Some customers “are revisiting and trying to decide what to do and what kind of decisions to make” after missing first- half sales targets, Kuehn said in a telephone interview. “Given just the incredible turmoil that we see every day on the news, it’s not a time to be thinking about making decisions for the next six months to a year.”

‘Relatively Flat’

Second-quarter net income climbed 26 percent to $1.06 billion, or $1.07 a share. The company posted today its highest- ever second-quarter earnings per share after boosting shipping rates, as U.S. domestic volumes grew 0.1 percent. Domestic package has been “relatively flat” in July, UPS said on the call.

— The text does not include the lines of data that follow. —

/-- XLK_SYNC_FRAME (R217, R361): SYNC is answered, SYNC_RESP is followed up, SYNC_FOLLOW from the time parent adjusts press
time. -/
def execXlkSyncFrame (t : Nat) (port : Fin 32) (frame : SyncFrame) (s : State) : Res := ringCmd t s fun s =>
  match frame with
  | .sync n _ => sendPort port 0xFFFE (.syncResp n s.now s.now) s
  | .resp n _ _ t4 => if s.xlk.exchange.any fun e => e.n == n then sendPort port 0xFFFE (.syncFollow n t4) s else s
  | .follow _ _ t1 h2 h3 t4 => if parentPort s = some port.val then takeFollow t1 h2 h3 t4 s else s

/-- SYNC_FOLLOW_TIMEOUT (R218, R361): none for 1 ms. -/
def execSyncFollowTimeout (t : Nat) (s : State) : Res := ringCmd t s fun s =>
  if !s.xlk.root ∧ s.xlk.lastFollow + ms8 ≤ s.now then loseTime s else s

/-- Add 1 to a saturating 16-bit count. -/
def count16 (r : RegSpec) (lo : Nat) (s : State) : State :=
  s.setFld r 0 (lo + 15) lo (min 0xFFFF (s.fld r 0 (lo + 15) lo + 1))

/-- A TIME_PPS edge on the root: one that lies 1 s ± 1 ms after the edge before is good, and corrects the rate of press time
by what the interval measures beyond 1 s, up to 200 ppm, while PPS_EN is set; any other is counted as bad; each starts a new
interval (R362, Table 28.4). -/
def ppsRoot (at_ : Int) (s : State) : State :=
  let e : Int := match s.xlk.ppsAt with
    | some p => at_ - p - (sec8 : Int)
    | none => sec8
  let s := s.modXlk fun x => { x with ppsAt := some at_ }
  if ms8 < e.natAbs then count16 Reg.lsiPpsStatus 16 s
  else
    let s := count16 Reg.lsiPpsStatus 0 s
    if s.fld Reg.xlkCfg 0 1 1 = 1 then
      s.modXlk fun x => { x with slew := max (-1600000) (min 1600000 (x.slew + e)), slewUntil := none }
    else s

/-- TIME_PPS_EDGE (R362, R504): high for at least 100 ns; the synchroniser's 7.5 ns are taken off. -/
def execTimePpsEdge (t highNs : Nat) (s : State) : Res := ringCmd t s fun s =>
  if highNs < 100 then s
  else
    let s := { s with lsi := { s.lsi with ppsTime := s.press - 60, ppsLast := some s.now, ppsPin := true } }
    if s.xlk.root then ppsRoot (s.press - 60 : Nat) s else s

/-! ## Master position (R363) -/

/-- POSITION_BROADCAST (R363). -/
def execPositionBroadcast (t : Nat) (s : State) : Res := ringCmd t s fun s =>
  let k := srcKind (s.rd Reg.pacSrc)
  if s.fld Reg.xlkCfg 0 2 2 = 1 ∧ (k = 1 ∨ k = 2) ∧ s.xlk.addr.isSome then
    let e := s.pac.est
    sendXlk 0xFFFF (.position { src := ownAddr s, t8 := e.t8, p := e.p, z := e.z, v := e.v, locked := e.locked }) s
  else s

/-- A broadcast taken as the state of an estimator: lock after 64 in a row from a locked source (Table 9.1). -/
def Est.heed (e : Est) (f : PositionFrame) : Est :=
  let n := if f.locked then min 64 (e.lockCnt + 1) else 0
  { e with p := f.p, v := f.v, z := f.z, t8 := f.t8, edges := 2, down := decide (f.v < 0), lockCnt := n,
           locked := f.locked && decide (64 ≤ n) }
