-- ==== Sys2Proof/Machine/Dispatch.lean ====
section
/-! DEFINITION. Dispatch: one arm per command, each a direct call of its meaning. -/

namespace Sys2Proof.Machine
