/-- XLK_SYNC_SEND, XLK_SYNC_FRAME, SYNC_FOLLOW_TIMEOUT, TIME_PPS_EDGE, POSITION_BROADCAST, POSITION_FRAME, POSITION_SILENCE.
What a broadcast position does while a handover is armed or a job runs is not claimed here. -/
def Obligations.FabricTime : Prop :=
  ∀ (t : Nat) (n : Fin 32) (k t1 h2 h3 t4 highNs : Nat) (a : Int) (f : PositionFrame) (s : State), s.ringsRun = true →
    let err : Int := exchangeTheta t1 h2 h3 t4 - (s.arrive t).pressBase
    let same (s' : State) : Prop := s'.regs = s.regs ∧ SamePrint s s' ∧ SameMotion s s'
    (Leaves (.xlkSyncSend t) s fun s' => s'.xlk.exchange = some ⟨s.xlk.syncN, (s.arrive t).press⟩ ∧
      s'.xlk.syncN = (s.xlk.syncN + 1) % 2 ^ 32 ∧ s'.out = (upPorts s).map (fun m =>
        .xlk (frameLane s m 0xFFFE (.sync s.xlk.syncN (s.arrive t).press)) 0xFFFE (.sync s.xlk.syncN (s.arrive t).press)) ∧ same s') ∧
    (exec (.xlkSyncFrame t n (.sync k t1)) s = .next (after t s fun s =>
      s.emit (.xlk (frameLane s n 0xFFFE (.syncResp k s.now s.now)) 0xFFFE (.syncResp k s.now s.now)))) ∧
    ((∃ e, s.xlk.exchange = some e ∧ e.n = k) → exec (.xlkSyncFrame t n (.resp k h2 h3 t4)) s = .next (after t s fun s =>
      s.emit (.xlk (frameLane s n 0xFFFE (.syncFollow k t4)) 0xFFFE (.syncFollow k t4)))) ∧
    ((∀ e, s.xlk.exchange = some e → e.n ≠ k) → exec (.xlkSyncFrame t n (.resp k h2 h3 t4)) s = .next (after t s id)) ∧
    (parentPort s ≠ some n.val → exec (.xlkSyncFrame t n (.follow k a t1 h2 h3 t4)) s = .next (after t s id)) ∧
    (parentPort s = some n.val → s.xlk.timeSynced = false →
      (err.natAbs ≤ 8 → Leaves (.xlkSyncFrame t n (.follow k a t1 h2 h3 t4)) s fun s' => s'.xlk.goodEx = s.xlk.goodEx + 1 ∧
        (s'.xlk.timeSynced = true ↔ 8 ≤ s.xlk.goodEx + 1) ∧ s'.pressBase = (s.arrive t).pressBase ∧ s'.xlk.lastFollow = max s.now t ∧
        same s') ∧
      (8 < err.natAbs → s.anyActive = false → Leaves (.xlkSyncFrame t n (.follow k a t1 h2 h3 t4)) s fun s' =>
        s'.pressBase = (s.arrive t).pressBase + err ∧ s'.xlk.goodEx = 0 ∧ s'.xlk.timeSynced = false ∧ same s') ∧
      (8 < err.natAbs → s.anyActive = true → Leaves (.xlkSyncFrame t n (.follow k a t1 h2 h3 t4)) s fun s' =>
        s'.pressBase = (s.arrive t).pressBase ∧ s'.xlk.timeSynced = false ∧ bitOf s' Reg.evtAlarmLatch 0 28 = true ∧
        SamePrint s s' ∧ SameMotion s s')) ∧
    (parentPort s = some n.val → s.xlk.timeSynced = true → Leaves (.xlkSyncFrame t n (.follow k a t1 h2 h3 t4)) s fun s' =>
      s'.pressBase = (s.arrive t).pressBase ∧ s'.xlk.slew.natAbs ≤ 1600000 ∧
      (s'.xlk.timeSynced = false ↔ (32 < err.natAbs ∧ 1 ≤ s.xlk.badEx)) ∧ SamePrint s s' ∧ SameMotion s s') ∧
    (s.xlk.root = false → s.xlk.lastFollow + 8000000 ≤ max s.now t → s.xlk.timeSynced = true →
      Leaves (.syncFollowTimeout t) s fun s' => s'.xlk.timeSynced = false ∧ bitOf s' Reg.evtAlarmLatch 0 29 = true ∧
        s'.pressBase = (s.arrive t).pressBase ∧ SamePrint s s' ∧ SameMotion s s') ∧
    (s.xlk.root = true ∨ max s.now t < s.xlk.lastFollow + 8000000 ∨ s.xlk.timeSynced = false →
      exec (.syncFollowTimeout t) s = .next (after t s id)) ∧
    (highNs < 100 → exec (.timePpsEdge t highNs) s = .next (after t s id)) ∧
    (100 ≤ highNs → Leaves (.timePpsEdge t highNs) s fun s' => s'.lsi.ppsTime = (s.arrive t).press - 60 ∧
      s'.lsi.ppsLast = some (max s.now t) ∧ (s.xlk.root = false → s'.regs = s.regs ∧ s'.xlk.slew = (s.arrive t).xlk.slew) ∧
      (∀ p, s.xlk.root = true → s.xlk.ppsAt = some p →
        (((((s.arrive t).press - 60 : Nat) : Int) - p - 8000000000).natAbs ≤ 8000000 →
          s'.fld Reg.lsiPpsStatus 0 15 0 = min 0xFFFF (s.fld Reg.lsiPpsStatus 0 15 0 + 1)) ∧
        (8000000 < ((((s.arrive t).press - 60 : Nat) : Int) - p - 8000000000).natAbs →
          s'.fld Reg.lsiPpsStatus 0 31 16 = min 0xFFFF (s.fld Reg.lsiPpsStatus 0 31 16 + 1) ∧
          s'.xlk.slew = (s.arrive t).xlk.slew)) ∧ SamePrint s s' ∧ SameMotion s s') ∧
    (s.fld Reg.xlkCfg 0 2 2 = 1 → (srcKind (s.rd Reg.pacSrc) = 1 ∨ srcKind (s.rd Reg.pacSrc) = 2) → s.xlk.addr.isSome = true →
      Leaves (.positionBroadcast t) s fun s' => s'.out.length = (upPorts s).length ∧
        (∀ o ∈ s'.out, ∃ l, o = .xlk l 0xFFFF (.position ⟨ownAddr s, s.pac.est.t8, s.pac.est.p, s.pac.est.z, s.pac.est.v,
          s.pac.est.locked⟩)) ∧ same s') ∧
    (s.fld Reg.xlkCfg 0 2 2 ≠ 1 ∨ (srcKind (s.rd Reg.pacSrc) ≠ 1 ∧ srcKind (s.rd Reg.pacSrc) ≠ 2) ∨ s.xlk.addr = none →
      exec (.positionBroadcast t) s = .next (after t s id)) ∧
    (srcKind (s.rd Reg.pacSrc) = 3 → bitsOf (s.rd Reg.pacSrc) 15 8 = f.src → srcKind (s.rd Reg.pacHoSrc) ≠ 3 →
      s.pac.handover = none → s.anyActive = false → Leaves (.positionFrame t f) s fun s' => s'.pac.est.p = f.p ∧
        s'.pac.est.v = f.v ∧ s'.pac.est.t8 = f.t8 ∧ (f.locked = false → s'.pac.est.locked = false) ∧
        (f.locked = true → s'.pac.est.lockCnt = min 64 (s.pac.est.lockCnt + 1)) ∧ s'.xlk.posRef = some f) ∧
    (¬(srcKind (s.rd Reg.pacSrc) = 3 ∧ bitsOf (s.rd Reg.pacSrc) 15 8 = f.src) →
      ¬(srcKind (s.rd Reg.pacHoSrc) = 3 ∧ bitsOf (s.rd Reg.pacHoSrc) 15 8 = f.src) →
      exec (.positionFrame t f) s = .next (after t s id)) ∧
    (s.xlk.posRef = none ∨ max s.now t < s.xlk.posAt + 32000 → exec (.positionSilence t) s = .next (after t s id)) ∧
    (s.xlk.posRef.isSome = true → s.xlk.posAt + 32000 ≤ max s.now t → srcKind (s.rd Reg.pacSrc) = 3 →
      Leaves (.positionSilence t) s fun s' => s'.pac.est.locked = false ∧ s'.pac.est.p = s.pac.est.p ∧ s'.jobs = s.jobs ∧
        SameMotion s s')
/-! ## Spans, groups and pairs (chapter 19) -/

UPS, up 2 percent this year through yesterday, was the 10th worst-performer of the Standard & Poor’s 500 Index at 11:56 a.m.

“The domestic comment about the third quarter and the no- growth scenario, I think that’s probably the major problem for this weakness in the stock price,” said David Campbell, an analyst with Thompson Davis & Co., in Richmond, Virginia, who recommends buying the shares. “And then of course they’re not particularly precise about how the growth is going to happen in the fourth quarter.”

The U.S. recovery is slowing amid rising unemployment, which increased for the third straight month in June to 9.2 percent, and declines in sales of new homes. President Barack Obama said yesterday the U.S. may experience a “deep economic crisis” if leaders of the Congress fail to reach a deal to raise its debt ceiling. Republicans and Democrats in Congress are trying to round up votes for rival debt plans aimed at averting a U.S. default one week from today.

Reiterates 2011 Forecast

UPS reiterated its 2011 earnings forecast of $4.15 to $4.40 a share, excluding some items. Analysts predicted $4.34. The company reported earnings of $3.56 last year.

Second-quarter sales advanced 8.1 percent to $13.2 billion, driven by demand in China and Europe. UPS has added flights between the two continents to benefit from emerging-market shipping demand.

Average revenue per package rose, led by a 14 percent gain in international domestic pieces. International volume climbed 6.2 percent, driven by an 8.1 percent advance in international export shipments. The company also saw a 19 percent jump in revenue from its freight segment.

Demand in Germany, France and Turkey helped boost international domestic shipments, Kuehn said.

Excluding a gain on real-estate transactions, earnings of $1.05 a share matched the average prediction in a Bloomberg survey of 23 analysts. A year earlier, UPS reported net income of $845 million, or 84 cents a share.